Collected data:
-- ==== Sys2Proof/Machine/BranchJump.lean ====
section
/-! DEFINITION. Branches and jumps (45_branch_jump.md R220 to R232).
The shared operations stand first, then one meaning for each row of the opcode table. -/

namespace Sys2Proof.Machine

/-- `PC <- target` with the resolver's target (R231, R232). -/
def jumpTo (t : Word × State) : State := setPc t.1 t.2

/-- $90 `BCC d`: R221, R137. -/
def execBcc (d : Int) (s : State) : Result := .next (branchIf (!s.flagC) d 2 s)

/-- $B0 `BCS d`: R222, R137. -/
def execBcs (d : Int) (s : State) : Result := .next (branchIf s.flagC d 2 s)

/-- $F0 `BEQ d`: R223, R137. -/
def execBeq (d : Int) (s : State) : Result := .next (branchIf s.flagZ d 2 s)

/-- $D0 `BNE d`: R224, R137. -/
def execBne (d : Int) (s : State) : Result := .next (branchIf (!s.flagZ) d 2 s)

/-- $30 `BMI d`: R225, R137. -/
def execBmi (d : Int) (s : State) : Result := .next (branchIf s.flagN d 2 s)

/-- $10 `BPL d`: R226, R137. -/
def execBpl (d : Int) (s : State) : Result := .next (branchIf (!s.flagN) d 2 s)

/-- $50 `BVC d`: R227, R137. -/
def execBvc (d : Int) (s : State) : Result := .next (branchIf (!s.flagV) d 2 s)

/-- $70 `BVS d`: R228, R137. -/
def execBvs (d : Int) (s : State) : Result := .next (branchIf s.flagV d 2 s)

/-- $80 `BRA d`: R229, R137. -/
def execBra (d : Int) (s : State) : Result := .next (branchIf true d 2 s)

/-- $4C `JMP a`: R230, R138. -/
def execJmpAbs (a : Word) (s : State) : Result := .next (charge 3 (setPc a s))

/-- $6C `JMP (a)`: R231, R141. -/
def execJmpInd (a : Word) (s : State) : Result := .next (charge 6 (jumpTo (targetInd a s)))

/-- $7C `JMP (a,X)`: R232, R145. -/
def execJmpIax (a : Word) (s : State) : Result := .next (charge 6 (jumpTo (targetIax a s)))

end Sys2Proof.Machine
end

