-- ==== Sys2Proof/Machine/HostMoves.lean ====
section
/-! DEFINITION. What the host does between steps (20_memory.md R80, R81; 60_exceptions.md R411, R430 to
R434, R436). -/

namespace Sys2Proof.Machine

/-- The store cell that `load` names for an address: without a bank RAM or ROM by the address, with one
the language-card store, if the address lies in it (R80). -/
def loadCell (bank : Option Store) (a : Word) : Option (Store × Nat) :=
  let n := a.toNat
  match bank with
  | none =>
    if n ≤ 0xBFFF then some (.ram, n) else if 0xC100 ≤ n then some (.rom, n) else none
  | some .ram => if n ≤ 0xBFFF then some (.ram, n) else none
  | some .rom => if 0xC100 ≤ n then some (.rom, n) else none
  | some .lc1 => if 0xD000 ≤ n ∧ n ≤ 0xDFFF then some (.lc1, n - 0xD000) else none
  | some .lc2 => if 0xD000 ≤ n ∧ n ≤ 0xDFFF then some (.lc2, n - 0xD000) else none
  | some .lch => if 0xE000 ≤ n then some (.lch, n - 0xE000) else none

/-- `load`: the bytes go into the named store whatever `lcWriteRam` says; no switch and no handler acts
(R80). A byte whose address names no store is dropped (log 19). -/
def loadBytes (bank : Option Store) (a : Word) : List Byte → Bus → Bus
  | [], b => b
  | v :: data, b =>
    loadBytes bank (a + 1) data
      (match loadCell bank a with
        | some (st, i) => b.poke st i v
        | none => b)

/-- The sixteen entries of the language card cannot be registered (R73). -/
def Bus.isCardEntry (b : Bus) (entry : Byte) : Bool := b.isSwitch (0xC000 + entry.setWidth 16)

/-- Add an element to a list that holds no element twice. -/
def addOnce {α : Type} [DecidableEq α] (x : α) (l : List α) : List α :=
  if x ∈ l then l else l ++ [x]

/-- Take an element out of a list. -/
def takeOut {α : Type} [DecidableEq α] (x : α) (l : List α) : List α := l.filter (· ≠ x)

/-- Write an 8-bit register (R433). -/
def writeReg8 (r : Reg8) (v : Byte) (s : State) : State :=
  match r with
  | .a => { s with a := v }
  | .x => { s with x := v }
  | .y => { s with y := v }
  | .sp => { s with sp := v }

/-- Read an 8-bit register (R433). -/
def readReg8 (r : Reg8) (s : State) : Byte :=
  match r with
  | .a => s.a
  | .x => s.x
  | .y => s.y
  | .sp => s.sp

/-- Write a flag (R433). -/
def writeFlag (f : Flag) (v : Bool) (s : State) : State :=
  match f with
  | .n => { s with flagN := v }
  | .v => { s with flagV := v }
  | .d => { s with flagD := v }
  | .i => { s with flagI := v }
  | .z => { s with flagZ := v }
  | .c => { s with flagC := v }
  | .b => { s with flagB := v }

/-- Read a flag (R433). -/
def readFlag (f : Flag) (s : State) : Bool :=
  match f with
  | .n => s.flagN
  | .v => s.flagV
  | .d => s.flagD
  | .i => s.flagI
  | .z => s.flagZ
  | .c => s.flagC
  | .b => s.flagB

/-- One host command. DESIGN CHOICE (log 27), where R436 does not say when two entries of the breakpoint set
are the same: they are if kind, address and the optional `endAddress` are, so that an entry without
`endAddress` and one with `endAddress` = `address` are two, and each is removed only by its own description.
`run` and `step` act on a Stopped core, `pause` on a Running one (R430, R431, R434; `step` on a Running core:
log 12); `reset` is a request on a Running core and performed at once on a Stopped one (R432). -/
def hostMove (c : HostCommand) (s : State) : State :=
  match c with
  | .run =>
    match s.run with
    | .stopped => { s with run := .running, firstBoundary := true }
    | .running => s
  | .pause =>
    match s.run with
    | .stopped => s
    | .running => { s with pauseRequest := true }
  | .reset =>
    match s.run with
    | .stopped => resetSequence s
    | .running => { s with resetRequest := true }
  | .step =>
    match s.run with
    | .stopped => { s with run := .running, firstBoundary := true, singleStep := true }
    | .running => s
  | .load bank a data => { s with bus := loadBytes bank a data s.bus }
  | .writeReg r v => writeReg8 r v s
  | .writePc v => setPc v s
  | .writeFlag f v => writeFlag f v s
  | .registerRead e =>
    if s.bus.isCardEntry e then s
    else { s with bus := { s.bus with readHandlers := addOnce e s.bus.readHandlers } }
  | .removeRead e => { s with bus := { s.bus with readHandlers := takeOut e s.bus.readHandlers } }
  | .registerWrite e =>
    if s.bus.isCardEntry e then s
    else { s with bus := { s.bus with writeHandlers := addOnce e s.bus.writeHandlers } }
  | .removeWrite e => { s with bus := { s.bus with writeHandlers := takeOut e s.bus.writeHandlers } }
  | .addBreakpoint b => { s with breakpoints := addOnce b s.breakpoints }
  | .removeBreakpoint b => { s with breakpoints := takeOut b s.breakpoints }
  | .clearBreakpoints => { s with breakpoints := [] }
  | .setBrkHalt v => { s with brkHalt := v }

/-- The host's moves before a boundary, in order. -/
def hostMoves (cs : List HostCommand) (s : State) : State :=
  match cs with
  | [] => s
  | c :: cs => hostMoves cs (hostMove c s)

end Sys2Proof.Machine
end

Task directions:
Throughout the data above, report every line that contains the string "takeOut".

Output for this task:
def takeOut {α : Type} [DecidableEq α] (x : α) (l : List α) : List α := l.filter (· ≠ x)
  | .removeRead e => { s with bus := { s.bus with readHandlers := takeOut e s.bus.readHandlers } }
  | .removeWrite e => { s with bus := { s.bus with writeHandlers := takeOut e s.bus.writeHandlers } }
  | .removeBreakpoint b => { s with breakpoints := takeOut b s.breakpoints }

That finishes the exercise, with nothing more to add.